··· Data for this task
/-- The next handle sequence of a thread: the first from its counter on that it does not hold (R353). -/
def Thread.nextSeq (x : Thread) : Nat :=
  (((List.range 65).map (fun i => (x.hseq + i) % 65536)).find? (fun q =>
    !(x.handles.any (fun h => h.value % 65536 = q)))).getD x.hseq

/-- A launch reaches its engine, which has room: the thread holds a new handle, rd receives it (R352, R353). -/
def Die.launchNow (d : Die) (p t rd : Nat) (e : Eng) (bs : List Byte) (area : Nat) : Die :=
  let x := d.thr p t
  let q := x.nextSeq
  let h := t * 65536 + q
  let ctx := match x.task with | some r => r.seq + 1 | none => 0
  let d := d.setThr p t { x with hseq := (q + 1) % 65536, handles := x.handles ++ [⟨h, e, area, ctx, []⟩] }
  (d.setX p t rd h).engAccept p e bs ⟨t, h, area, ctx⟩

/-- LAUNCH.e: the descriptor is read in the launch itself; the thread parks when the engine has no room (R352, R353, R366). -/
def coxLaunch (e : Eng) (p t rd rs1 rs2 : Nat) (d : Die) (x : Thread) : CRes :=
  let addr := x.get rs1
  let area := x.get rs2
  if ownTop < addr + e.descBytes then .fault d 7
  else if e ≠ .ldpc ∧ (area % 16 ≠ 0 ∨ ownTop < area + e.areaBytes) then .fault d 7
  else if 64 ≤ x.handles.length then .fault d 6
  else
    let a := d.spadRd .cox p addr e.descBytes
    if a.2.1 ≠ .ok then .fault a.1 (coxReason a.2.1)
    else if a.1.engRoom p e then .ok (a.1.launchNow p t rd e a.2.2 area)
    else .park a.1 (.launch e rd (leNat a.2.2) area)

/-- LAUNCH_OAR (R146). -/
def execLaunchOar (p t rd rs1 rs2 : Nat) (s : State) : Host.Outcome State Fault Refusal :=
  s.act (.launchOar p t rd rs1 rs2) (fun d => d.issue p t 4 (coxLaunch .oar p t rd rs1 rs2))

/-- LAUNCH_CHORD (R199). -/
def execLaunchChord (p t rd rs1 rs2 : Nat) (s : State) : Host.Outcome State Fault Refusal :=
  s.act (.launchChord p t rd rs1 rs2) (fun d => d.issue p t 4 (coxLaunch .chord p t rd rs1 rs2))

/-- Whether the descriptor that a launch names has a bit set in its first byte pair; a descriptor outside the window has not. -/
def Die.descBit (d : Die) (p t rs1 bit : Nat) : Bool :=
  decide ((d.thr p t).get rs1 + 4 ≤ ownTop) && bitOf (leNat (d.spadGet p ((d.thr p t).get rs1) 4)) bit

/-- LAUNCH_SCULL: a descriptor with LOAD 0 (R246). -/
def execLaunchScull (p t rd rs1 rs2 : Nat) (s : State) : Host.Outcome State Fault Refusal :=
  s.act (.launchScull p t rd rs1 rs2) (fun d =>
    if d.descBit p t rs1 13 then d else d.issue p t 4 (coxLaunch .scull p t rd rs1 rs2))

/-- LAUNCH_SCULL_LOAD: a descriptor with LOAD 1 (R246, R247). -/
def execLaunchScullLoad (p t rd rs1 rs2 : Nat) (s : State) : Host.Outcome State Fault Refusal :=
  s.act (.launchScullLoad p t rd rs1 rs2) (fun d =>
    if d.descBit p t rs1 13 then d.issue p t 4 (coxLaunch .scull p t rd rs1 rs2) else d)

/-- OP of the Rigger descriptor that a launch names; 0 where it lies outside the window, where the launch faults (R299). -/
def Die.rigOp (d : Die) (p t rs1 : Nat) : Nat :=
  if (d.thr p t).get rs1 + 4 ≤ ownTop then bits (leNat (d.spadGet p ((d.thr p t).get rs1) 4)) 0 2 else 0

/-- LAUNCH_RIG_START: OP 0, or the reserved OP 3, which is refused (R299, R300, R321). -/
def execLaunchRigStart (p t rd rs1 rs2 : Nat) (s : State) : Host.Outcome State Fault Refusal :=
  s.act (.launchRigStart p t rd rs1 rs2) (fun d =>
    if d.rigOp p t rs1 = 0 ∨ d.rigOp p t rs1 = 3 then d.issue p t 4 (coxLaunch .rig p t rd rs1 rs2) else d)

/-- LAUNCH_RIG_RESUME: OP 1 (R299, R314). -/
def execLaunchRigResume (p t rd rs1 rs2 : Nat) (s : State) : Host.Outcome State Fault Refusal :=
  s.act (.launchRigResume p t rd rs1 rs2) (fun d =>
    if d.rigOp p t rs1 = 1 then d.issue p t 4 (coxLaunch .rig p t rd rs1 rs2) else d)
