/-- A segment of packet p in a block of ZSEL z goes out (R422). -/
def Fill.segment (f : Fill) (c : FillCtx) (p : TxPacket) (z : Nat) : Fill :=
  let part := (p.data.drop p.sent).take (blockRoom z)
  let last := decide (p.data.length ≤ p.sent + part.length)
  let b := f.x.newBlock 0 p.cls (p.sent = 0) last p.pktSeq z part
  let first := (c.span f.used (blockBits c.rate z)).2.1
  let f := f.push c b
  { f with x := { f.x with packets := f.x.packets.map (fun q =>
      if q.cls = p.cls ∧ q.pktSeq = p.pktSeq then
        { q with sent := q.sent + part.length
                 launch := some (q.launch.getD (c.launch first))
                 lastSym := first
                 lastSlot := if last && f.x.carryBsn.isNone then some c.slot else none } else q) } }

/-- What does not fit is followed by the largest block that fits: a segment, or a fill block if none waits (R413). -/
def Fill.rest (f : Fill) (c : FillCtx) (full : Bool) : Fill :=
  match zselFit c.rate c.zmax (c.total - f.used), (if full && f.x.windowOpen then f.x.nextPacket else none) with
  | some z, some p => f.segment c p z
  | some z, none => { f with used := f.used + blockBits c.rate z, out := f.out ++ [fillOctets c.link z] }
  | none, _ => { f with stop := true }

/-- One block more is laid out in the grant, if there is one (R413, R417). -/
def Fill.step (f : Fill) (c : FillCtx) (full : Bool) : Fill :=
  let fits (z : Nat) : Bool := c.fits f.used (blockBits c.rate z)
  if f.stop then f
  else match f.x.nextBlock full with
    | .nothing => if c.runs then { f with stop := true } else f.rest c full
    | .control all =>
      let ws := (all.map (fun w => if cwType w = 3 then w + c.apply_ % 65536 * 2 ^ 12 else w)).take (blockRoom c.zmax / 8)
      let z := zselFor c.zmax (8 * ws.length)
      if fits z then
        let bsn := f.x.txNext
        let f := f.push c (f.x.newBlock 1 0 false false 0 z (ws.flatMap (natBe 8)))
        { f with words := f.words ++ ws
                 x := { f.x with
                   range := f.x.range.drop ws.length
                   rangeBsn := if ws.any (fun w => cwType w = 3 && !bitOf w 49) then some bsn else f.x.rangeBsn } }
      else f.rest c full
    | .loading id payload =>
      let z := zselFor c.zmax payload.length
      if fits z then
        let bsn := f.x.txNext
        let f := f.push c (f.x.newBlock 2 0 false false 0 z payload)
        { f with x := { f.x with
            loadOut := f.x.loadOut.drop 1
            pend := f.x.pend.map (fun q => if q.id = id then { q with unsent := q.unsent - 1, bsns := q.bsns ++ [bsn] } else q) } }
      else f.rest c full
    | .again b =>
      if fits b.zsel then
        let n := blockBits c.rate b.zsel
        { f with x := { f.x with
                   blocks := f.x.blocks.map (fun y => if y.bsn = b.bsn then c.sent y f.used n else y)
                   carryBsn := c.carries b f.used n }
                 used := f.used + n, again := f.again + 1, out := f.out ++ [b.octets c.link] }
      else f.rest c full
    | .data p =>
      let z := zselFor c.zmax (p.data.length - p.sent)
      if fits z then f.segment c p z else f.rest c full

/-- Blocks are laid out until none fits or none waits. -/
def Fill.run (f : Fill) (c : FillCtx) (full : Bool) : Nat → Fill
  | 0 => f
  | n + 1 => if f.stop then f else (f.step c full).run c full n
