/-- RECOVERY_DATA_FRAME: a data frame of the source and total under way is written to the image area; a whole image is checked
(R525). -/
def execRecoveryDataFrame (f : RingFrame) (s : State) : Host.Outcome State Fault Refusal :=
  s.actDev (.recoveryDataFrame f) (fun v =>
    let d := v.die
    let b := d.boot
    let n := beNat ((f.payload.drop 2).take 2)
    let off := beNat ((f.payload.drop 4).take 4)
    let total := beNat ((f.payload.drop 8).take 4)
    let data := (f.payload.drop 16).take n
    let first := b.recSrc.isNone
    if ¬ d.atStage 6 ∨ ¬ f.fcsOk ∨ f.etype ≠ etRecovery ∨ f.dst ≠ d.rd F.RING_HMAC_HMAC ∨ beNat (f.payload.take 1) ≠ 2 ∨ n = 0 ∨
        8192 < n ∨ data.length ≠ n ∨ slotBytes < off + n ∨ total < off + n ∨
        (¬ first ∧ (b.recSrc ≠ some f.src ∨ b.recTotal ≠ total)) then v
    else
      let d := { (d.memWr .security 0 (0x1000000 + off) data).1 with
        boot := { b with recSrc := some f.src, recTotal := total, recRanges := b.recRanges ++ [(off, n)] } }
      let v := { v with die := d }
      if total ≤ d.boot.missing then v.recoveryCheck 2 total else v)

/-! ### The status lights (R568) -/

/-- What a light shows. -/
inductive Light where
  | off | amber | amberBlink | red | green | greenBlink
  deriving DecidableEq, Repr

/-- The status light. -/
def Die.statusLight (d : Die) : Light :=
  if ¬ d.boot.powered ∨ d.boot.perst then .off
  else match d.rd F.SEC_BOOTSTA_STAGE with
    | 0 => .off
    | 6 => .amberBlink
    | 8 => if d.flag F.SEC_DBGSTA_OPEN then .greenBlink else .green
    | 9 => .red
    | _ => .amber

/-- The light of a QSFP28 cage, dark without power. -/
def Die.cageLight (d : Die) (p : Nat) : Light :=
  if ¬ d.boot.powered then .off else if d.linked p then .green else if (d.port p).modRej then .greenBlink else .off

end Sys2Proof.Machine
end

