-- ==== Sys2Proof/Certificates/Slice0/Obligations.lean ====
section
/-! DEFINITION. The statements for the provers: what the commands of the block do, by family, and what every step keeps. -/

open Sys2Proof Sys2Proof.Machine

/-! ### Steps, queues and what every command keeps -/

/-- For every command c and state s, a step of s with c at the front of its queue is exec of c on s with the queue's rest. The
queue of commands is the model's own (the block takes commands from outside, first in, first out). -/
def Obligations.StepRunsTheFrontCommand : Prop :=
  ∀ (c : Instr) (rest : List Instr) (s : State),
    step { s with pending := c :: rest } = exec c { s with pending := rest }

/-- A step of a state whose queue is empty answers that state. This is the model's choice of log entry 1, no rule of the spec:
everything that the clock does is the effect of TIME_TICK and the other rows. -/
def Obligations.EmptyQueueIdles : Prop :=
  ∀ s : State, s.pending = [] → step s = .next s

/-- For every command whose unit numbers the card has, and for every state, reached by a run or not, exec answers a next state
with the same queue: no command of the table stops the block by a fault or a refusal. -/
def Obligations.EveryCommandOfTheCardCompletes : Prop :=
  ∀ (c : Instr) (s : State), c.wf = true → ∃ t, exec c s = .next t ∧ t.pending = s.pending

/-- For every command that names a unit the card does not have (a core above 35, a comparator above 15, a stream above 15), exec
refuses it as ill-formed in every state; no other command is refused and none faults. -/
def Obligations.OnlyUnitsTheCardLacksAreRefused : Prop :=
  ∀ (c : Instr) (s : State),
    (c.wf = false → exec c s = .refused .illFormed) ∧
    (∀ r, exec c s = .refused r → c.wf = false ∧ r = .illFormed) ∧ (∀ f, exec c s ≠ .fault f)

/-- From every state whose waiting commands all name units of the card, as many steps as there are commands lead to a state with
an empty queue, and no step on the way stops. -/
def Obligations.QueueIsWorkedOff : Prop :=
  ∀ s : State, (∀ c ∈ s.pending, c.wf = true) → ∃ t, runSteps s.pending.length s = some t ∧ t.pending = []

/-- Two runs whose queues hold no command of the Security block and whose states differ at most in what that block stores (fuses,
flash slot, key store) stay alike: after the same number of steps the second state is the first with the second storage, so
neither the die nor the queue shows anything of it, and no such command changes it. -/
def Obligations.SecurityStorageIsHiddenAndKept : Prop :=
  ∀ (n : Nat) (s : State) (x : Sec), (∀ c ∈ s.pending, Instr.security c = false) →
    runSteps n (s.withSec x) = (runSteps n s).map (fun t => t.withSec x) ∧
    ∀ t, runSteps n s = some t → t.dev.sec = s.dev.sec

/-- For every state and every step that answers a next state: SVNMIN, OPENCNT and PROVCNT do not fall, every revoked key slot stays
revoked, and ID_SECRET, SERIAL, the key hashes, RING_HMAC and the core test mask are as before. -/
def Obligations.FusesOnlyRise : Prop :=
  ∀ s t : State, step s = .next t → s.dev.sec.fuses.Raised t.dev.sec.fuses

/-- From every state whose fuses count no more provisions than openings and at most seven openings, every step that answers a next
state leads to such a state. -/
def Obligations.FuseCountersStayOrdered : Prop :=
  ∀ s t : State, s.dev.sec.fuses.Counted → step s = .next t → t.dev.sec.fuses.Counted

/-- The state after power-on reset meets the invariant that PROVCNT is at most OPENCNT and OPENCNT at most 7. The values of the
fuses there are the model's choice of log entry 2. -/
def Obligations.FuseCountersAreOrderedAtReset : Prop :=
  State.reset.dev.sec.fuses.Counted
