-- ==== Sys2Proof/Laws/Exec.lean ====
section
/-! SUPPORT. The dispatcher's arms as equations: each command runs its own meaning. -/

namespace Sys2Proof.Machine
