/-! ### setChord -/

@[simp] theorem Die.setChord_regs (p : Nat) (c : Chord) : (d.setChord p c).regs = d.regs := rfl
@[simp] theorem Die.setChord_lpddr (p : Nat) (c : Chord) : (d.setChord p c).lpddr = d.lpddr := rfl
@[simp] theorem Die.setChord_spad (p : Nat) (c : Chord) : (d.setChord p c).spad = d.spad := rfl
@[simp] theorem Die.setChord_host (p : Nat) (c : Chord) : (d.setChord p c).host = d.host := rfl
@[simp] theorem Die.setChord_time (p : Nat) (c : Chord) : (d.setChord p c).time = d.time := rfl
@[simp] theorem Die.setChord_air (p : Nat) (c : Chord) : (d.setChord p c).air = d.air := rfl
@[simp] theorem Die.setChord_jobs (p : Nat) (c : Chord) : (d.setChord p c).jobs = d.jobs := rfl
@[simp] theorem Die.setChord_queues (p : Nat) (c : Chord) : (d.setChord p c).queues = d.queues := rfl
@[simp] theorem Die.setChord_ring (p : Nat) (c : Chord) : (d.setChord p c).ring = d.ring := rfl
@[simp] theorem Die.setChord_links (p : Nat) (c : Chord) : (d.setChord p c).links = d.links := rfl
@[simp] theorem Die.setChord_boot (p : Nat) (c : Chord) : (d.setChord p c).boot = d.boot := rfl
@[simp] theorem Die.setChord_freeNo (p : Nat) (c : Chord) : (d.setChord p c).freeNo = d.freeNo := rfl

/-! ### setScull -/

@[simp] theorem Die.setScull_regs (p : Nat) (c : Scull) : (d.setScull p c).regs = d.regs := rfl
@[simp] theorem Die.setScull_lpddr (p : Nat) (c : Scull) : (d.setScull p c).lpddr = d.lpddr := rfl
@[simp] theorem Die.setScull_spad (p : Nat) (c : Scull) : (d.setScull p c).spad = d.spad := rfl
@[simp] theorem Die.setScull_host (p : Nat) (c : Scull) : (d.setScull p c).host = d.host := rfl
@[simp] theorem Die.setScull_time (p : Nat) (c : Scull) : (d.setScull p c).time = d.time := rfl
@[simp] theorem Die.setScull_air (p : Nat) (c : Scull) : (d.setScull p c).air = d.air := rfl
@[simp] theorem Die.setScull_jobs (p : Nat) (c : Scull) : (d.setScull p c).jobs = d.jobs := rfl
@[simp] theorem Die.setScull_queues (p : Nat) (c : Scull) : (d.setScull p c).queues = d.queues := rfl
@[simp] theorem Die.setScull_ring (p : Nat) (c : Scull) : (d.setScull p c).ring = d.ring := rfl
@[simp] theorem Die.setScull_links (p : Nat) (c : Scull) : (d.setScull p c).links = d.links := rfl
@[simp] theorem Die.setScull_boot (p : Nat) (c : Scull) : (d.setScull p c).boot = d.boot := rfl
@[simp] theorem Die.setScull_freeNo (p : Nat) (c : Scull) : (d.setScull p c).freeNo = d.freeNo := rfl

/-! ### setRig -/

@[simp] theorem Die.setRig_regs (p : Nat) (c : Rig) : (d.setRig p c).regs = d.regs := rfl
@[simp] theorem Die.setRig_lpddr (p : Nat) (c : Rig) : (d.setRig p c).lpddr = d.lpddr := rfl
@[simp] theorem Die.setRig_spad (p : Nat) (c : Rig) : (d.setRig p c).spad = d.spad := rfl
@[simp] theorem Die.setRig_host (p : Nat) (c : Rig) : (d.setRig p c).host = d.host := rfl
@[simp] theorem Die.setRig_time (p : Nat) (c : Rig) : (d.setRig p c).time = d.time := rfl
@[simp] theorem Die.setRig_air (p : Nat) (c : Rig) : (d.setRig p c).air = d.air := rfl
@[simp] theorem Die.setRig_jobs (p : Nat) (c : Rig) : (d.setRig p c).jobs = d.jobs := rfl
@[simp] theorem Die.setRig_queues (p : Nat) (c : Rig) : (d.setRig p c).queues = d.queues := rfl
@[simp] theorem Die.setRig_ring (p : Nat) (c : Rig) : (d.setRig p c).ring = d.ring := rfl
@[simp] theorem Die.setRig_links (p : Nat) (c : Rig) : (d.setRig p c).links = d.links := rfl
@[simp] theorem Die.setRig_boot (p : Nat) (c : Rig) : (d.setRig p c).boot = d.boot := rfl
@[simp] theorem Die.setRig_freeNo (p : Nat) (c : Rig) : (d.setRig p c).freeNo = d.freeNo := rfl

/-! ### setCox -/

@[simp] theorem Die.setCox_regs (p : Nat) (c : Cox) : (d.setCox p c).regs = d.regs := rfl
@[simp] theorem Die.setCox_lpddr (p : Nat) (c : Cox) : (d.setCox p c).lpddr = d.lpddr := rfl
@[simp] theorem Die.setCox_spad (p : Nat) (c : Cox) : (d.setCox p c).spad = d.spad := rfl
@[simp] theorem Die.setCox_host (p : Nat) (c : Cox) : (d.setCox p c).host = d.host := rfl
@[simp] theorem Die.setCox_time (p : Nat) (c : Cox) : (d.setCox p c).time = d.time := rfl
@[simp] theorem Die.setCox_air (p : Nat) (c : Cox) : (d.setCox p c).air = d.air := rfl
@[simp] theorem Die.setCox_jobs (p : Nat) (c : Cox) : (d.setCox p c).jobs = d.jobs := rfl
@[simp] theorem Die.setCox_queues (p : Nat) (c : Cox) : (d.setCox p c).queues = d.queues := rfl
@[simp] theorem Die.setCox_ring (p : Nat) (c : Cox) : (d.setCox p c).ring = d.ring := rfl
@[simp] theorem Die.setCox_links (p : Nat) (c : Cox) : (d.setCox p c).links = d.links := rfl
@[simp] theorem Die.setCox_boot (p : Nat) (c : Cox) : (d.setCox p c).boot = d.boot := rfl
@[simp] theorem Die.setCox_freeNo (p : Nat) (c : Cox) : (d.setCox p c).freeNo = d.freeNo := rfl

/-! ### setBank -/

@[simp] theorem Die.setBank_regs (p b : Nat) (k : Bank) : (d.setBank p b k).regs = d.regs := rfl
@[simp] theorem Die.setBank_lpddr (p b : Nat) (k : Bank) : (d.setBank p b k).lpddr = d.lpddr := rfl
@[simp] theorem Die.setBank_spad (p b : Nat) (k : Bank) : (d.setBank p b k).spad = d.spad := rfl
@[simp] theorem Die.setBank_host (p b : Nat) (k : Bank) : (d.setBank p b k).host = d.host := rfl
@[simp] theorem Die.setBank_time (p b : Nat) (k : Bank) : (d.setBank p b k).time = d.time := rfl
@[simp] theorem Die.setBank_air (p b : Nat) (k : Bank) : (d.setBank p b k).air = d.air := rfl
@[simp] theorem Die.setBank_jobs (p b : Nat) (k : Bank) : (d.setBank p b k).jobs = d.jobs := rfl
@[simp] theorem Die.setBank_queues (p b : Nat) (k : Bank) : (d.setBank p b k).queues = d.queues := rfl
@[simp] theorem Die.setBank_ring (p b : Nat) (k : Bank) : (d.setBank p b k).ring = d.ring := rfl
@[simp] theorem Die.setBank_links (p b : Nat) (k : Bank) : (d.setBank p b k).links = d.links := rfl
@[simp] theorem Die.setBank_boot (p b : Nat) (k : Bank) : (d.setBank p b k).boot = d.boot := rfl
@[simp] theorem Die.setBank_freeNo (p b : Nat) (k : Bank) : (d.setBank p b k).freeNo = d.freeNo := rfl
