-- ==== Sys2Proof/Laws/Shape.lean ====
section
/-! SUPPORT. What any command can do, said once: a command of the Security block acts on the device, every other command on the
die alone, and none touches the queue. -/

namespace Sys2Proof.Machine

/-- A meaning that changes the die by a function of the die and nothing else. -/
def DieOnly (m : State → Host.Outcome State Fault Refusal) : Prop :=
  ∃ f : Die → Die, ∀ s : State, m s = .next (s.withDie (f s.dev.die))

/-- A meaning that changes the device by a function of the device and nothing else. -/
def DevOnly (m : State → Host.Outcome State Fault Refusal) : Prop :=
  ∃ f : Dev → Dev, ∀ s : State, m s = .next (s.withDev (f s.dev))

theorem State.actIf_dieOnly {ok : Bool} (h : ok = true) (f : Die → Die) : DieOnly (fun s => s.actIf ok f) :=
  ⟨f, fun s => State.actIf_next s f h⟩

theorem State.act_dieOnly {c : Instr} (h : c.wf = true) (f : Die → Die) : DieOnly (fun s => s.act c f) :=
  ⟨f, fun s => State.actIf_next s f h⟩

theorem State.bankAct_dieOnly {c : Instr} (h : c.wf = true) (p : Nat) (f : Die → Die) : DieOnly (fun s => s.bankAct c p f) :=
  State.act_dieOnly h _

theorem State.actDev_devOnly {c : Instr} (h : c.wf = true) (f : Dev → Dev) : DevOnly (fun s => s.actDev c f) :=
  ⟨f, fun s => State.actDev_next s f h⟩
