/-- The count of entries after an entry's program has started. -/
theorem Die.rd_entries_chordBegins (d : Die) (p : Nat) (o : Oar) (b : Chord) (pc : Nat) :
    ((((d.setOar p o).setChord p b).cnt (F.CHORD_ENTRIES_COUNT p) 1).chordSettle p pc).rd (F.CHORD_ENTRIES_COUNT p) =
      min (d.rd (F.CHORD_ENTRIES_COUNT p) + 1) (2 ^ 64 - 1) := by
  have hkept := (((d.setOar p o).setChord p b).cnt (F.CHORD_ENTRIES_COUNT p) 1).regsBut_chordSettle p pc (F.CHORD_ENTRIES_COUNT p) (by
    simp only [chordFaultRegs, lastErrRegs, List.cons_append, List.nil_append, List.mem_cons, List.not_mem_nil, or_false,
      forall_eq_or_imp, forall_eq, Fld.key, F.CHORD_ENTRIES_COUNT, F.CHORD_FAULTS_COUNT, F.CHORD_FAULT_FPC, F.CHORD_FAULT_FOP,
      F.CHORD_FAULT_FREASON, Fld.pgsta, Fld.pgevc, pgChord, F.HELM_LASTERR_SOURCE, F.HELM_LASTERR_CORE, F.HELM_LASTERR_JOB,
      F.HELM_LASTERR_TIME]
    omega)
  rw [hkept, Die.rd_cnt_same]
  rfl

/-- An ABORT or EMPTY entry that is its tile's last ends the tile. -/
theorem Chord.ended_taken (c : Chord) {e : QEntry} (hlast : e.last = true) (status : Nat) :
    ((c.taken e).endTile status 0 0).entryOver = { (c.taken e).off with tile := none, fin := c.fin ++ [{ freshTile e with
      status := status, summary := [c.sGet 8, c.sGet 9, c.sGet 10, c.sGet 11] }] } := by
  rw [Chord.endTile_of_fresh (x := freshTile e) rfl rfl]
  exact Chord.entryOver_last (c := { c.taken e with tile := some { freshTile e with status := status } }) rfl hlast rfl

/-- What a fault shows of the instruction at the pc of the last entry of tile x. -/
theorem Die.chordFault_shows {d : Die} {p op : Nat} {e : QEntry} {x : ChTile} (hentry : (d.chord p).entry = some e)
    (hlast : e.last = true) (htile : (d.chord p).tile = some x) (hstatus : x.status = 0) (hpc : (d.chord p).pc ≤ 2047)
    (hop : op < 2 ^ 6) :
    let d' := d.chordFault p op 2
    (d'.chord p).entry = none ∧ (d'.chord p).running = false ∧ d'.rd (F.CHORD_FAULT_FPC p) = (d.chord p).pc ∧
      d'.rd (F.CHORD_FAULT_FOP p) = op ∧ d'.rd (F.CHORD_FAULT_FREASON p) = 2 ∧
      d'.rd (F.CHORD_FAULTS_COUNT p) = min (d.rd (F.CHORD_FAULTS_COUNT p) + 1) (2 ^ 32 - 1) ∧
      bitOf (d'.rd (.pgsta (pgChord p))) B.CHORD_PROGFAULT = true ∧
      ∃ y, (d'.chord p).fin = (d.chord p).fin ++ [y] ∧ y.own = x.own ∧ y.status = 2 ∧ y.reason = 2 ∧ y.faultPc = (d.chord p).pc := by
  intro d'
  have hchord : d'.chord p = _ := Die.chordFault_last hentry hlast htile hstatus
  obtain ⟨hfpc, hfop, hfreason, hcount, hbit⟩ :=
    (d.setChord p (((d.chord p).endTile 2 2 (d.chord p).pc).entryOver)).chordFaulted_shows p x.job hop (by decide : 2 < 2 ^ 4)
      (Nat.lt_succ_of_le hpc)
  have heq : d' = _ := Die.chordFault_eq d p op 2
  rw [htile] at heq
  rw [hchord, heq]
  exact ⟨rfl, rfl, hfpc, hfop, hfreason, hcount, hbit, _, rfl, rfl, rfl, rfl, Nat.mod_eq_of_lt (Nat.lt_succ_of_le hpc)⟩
······
## Assignment
Lines with "leNat" in them are what the answer must contain; copy each from the records above.

## Problem solution
    else .park a.1 (.launch e rd (leNat a.2.2) area)
  decide ((d.thr p t).get rs1 + 4 ≤ ownTop) && bitOf (leNat (d.spadGet p ((d.thr p t).get rs1) 4)) bit
  if (d.thr p t).get rs1 + 4 ≤ ownTop then bits (leNat (d.spadGet p ((d.thr p t).get rs1) 4)) 0 2 else 0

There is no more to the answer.